**GOAL OF THE EXERCISE:** For the word "mask", count the lines below that contain it. Give the number alone.

--- EXTRACTED RECORDS Enclosed Below ---

/-- Each of the six writes completes for every lane mask, takes the writable bits of the enabled lanes (0x3FF, 0xFF, all
32, or 0x04A31FFF for LDCMD) and leaves every other register, flag, countdown, the palette, the framebuffers and
memory as they were. Basis: R253, R255, R259, R271, R273, R275. -/
def Obligations.LcdRegisterWritesOnlyStore : Prop :=
  ∀ (n : LcdCh) (be : Lanes) (d : Word) (s : State),
    (∃ t, exec (.wrLccr2 be d) s = .next t ∧
      Merged (s.lcd.lpp.setWidth 32) (t.lcd.lpp.setWidth 32) d 0x000003FF be ∧
      t.lcd = { s.lcd with lpp := t.lcd.lpp } ∧ OnlyLcd be s s.mem t) ∧
    (∃ t, exec (.wrLccr3 be d) s = .next t ∧
      Merged (s.lcd.pcd.setWidth 32) (t.lcd.pcd.setWidth 32) d 0x000000FF be ∧
      t.lcd = { s.lcd with pcd := t.lcd.pcd } ∧ OnlyLcd be s s.mem t) ∧
    (∃ t, exec (.wrFdadr n be d) s = .next t ∧ Merged (s.lcdChan n).fdadr (t.lcdChan n).fdadr d 0xFFFFFFFF be ∧
      t.lcdChan n = { s.lcdChan n with fdadr := (t.lcdChan n).fdadr } ∧
      t.lcd = { s.lcd with chan := s.lcd.chan.set n (t.lcdChan n) } ∧ OnlyLcd be s s.mem t) ∧
    (∃ t, exec (.wrFsadr n be d) s = .next t ∧ Merged (s.lcdChan n).fsadr (t.lcdChan n).fsadr d 0xFFFFFFFF be ∧
      t.lcdChan n = { s.lcdChan n with fsadr := (t.lcdChan n).fsadr } ∧
      t.lcd = { s.lcd with chan := s.lcd.chan.set n (t.lcdChan n) } ∧ OnlyLcd be s s.mem t) ∧
    (∃ t, exec (.wrFidr n be d) s = .next t ∧ Merged (s.lcdChan n).fidr (t.lcdChan n).fidr d 0xFFFFFFFF be ∧
      t.lcdChan n = { s.lcdChan n with fidr := (t.lcdChan n).fidr } ∧
      t.lcd = { s.lcd with chan := s.lcd.chan.set n (t.lcdChan n) } ∧ OnlyLcd be s s.mem t) ∧
    (∃ t, exec (.wrLdcmd n be d) s = .next t ∧ Merged (s.lcdChan n).ldcmd (t.lcdChan n).ldcmd d 0x04A31FFF be ∧
      t.lcdChan n = { s.lcdChan n with ldcmd := (t.lcdChan n).ldcmd } ∧
      t.lcd = { s.lcd with chan := s.lcd.chan.set n (t.lcdChan n) } ∧ OnlyLcd be s s.mem t)

/-- WR.LCSR completes for every lane mask; each of EOF[0], EOF[1], BS[0], BS[1] falls exactly when its bit of the enabled
data is 1; every other register and memory stay. Basis: R257. -/
def Obligations.LcsrWriteClearsWrittenFlags : Prop :=
  ∀ (be : Lanes) (d : Word) (s : State), ∃ t, exec (.wrLcsr be d) s = .next t ∧
    (∀ n : LcdCh,
      t.lcd.eof.getLsbD n = (s.lcd.eof.getLsbD n && !(be.getLsbD 0 && d.getLsbD n.val)) ∧
      t.lcd.bs.getLsbD n = (s.lcd.bs.getLsbD n && !(be.getLsbD 0 && d.getLsbD (4 + n.val)))) ∧
    t.lcd = { s.lcd with eof := t.lcd.eof, bs := t.lcd.bs } ∧ OnlyLcd be s s.mem t

/-- LcdFire of an enabled channel sets EOF[n], sets BS[n] exactly when BINT was 1, appends one FrameOut with the ended
descriptor's identifier and the framebuffer after streaming, and clears LCDEN[n] when STOP was 1 or else loads the
next branch descriptor; a palette firing leaves the framebuffer, any other the palette. Of a disabled channel it does
nothing. The other channel and the other units stay, and the memory image is only read: the bytes of the palette or of
the frame from FSADR upward, then the next descriptor from the image after them. The image as reads find it, ports and
their answers among it, is the model's form of the accessors MemRead and MemWrite (log entry 11). Basis: 44_lcd.md
R264 to R268, R276, 20_memory.md R71, R72, R73. -/
def Obligations.LcdEndOfFrameEffect : Prop :=
  ∀ (s : State) (n : LcdCh),
    (s.lcd.lcden.getLsbD n = false → lcdFire n s = s) ∧
    (s.lcd.lcden.getLsbD n = true → ∃ (bytes : Nat) (m1 : Image),
      bytes = (if (s.lcdChan n).ldcmd.getLsbD 26 then 2 * min ((s.lcdChan n).ldcmd.extractLsb' 0 13).toNat 256
        else if (s.lcdChan n).ldcmd.extractLsb' 16 2 = 0 then
          (s.lcd.lpp.toNat + 1) * ((s.lcdChan n).ldcmd.extractLsb' 0 13).toNat
        else if (s.lcdChan n).ldcmd.extractLsb' 16 2 = 1 then
          2 * ((s.lcd.lpp.toNat + 1) * ((s.lcdChan n).ldcmd.extractLsb' 0 13).toNat)
        else 0) ∧
      m1 = runImage bytes (s.lcdChan n).fsadr s.mem ∧
      (lcdFire n s).mem = (if (s.lcdChan n).ldcmd.getLsbD 23 then m1 else runImage 16 (s.lcdChan n).fdadr m1) ∧
      (∀ k : LcdCh, (lcdFire n s).lcd.eof.getLsbD k = (s.lcd.eof.getLsbD k || decide (k = n))) ∧
      (∀ k : LcdCh, (lcdFire n s).lcd.bs.getLsbD k =
        (s.lcd.bs.getLsbD k || (decide (k = n) && (s.lcdChan n).ldcmd.getLsbD 21))) ∧
      (∀ k : LcdCh, (lcdFire n s).lcd.lcden.getLsbD k =
        if k = n then !(s.lcdChan n).ldcmd.getLsbD 23 else s.lcd.lcden.getLsbD k) ∧
      (lcdFire n s).trace = s.trace ++ [.frameOut n (s.lcdChan n).fidr ((lcdFire n s).lcdChan n).fb.lines
        ((lcdFire n s).lcdChan n).fb.llen ((lcdFire n s).lcdChan n).fb.pix] ∧
      ((s.lcdChan n).ldcmd.getLsbD 26 = true → ((lcdFire n s).lcdChan n).fb = (s.lcdChan n).fb) ∧
      ((s.lcdChan n).ldcmd.getLsbD 26 = false → (lcdFire n s).lcd.palette = s.lcd.palette) ∧
      ((s.lcdChan n).ldcmd.getLsbD 23 = true → SameLcdWorking (s.lcdChan n) ((lcdFire n s).lcdChan n)) ∧
      ((s.lcdChan n).ldcmd.getLsbD 23 = false →
        LcdChannelLoaded m1 (s.lcdChan n).fdadr s.lcd.lpp s.lcd.pcd ((lcdFire n s).lcdChan n)) ∧
      (∀ k : LcdCh, k ≠ n → (lcdFire n s).lcdChan k = s.lcdChan k) ∧
      (lcdFire n s).lcd.lpp = s.lcd.lpp ∧ (lcdFire n s).lcd.pcd = s.lcd.pcd ∧
      (lcdFire n s).timer = s.timer ∧ (lcdFire n s).dma = s.dma ∧ OnlyRead s.mem (lcdFire n s).mem ∧
      EventFrame s (lcdFire n s))

/-- At an end of frame without PAL: with PF = 0 pixel x of line y is the palette entry of byte y*LLEN + x read from FSADR
upward, with PF = 1 it is bytes 2*(y*LLEN + x) and the next, least significant first, zero-extended; on plain memory
byte j is the one at FSADR + j; the framebuffer has LPP + 1 lines of LLEN pixels; with PF = 2 or 3 it keeps its
content. The image as reads find it, ports and their answers among it, is the model's form of the accessors MemRead
and MemWrite (log entry 11). Basis: 44_lcd.md R265, R267, 20_memory.md R71, R73, R88. -/
def Obligations.LcdStreamedPixels : Prop :=
  ∀ (s : State) (n : LcdCh), s.lcd.lcden.getLsbD n = true → (s.lcdChan n).ldcmd.getLsbD 26 = false →
    ∀ (fb : FrameBuffer) (llen pf total : Nat), fb = ((lcdFire n s).lcdChan n).fb →
      llen = ((s.lcdChan n).ldcmd.extractLsb' 0 13).toNat → pf = ((s.lcdChan n).ldcmd.extractLsb' 16 2).toNat →
      total = (if pf = 0 then (s.lcd.lpp.toNat + 1) * llen else 2 * ((s.lcd.lpp.toNat + 1) * llen)) →
      ∀ bytes : List Byte, bytes = runBytes total (s.lcdChan n).fsadr s.mem →
      (pf < 2 → fb.lines = s.lcd.lpp.toNat + 1 ∧ fb.llen = llen ∧ fb.pix.length = fb.lines * llen) ∧
      (pf = 0 → ∀ y x, y < fb.lines → x < llen →
        fb.pix[y * llen + x]? = s.lcd.palette[(bytes.getD (y * llen + x) 0).toNat]?) ∧
      (pf = 1 → ∀ y x, y < fb.lines → x < llen → ∃ v : Word, fb.pix[y * llen + x]? = some v ∧
        v.toNat = (bytes.getD (2 * (y * llen + x)) 0).toNat + 2 ^ 8 * (bytes.getD (2 * (y * llen + x) + 1) 0).toNat) ∧
      (2 ≤ pf → fb = (s.lcdChan n).fb) ∧
      (PlainRun s.mem (s.lcdChan n).fsadr total →
        ∀ j, j < total → bytes.getD j 0 = plainByte s.mem ((s.lcdChan n).fsadr + BitVec.ofNat 32 j))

--- End of Enclosed EXTRACTED RECORDS ---

**YOUR SOLUTION:** 2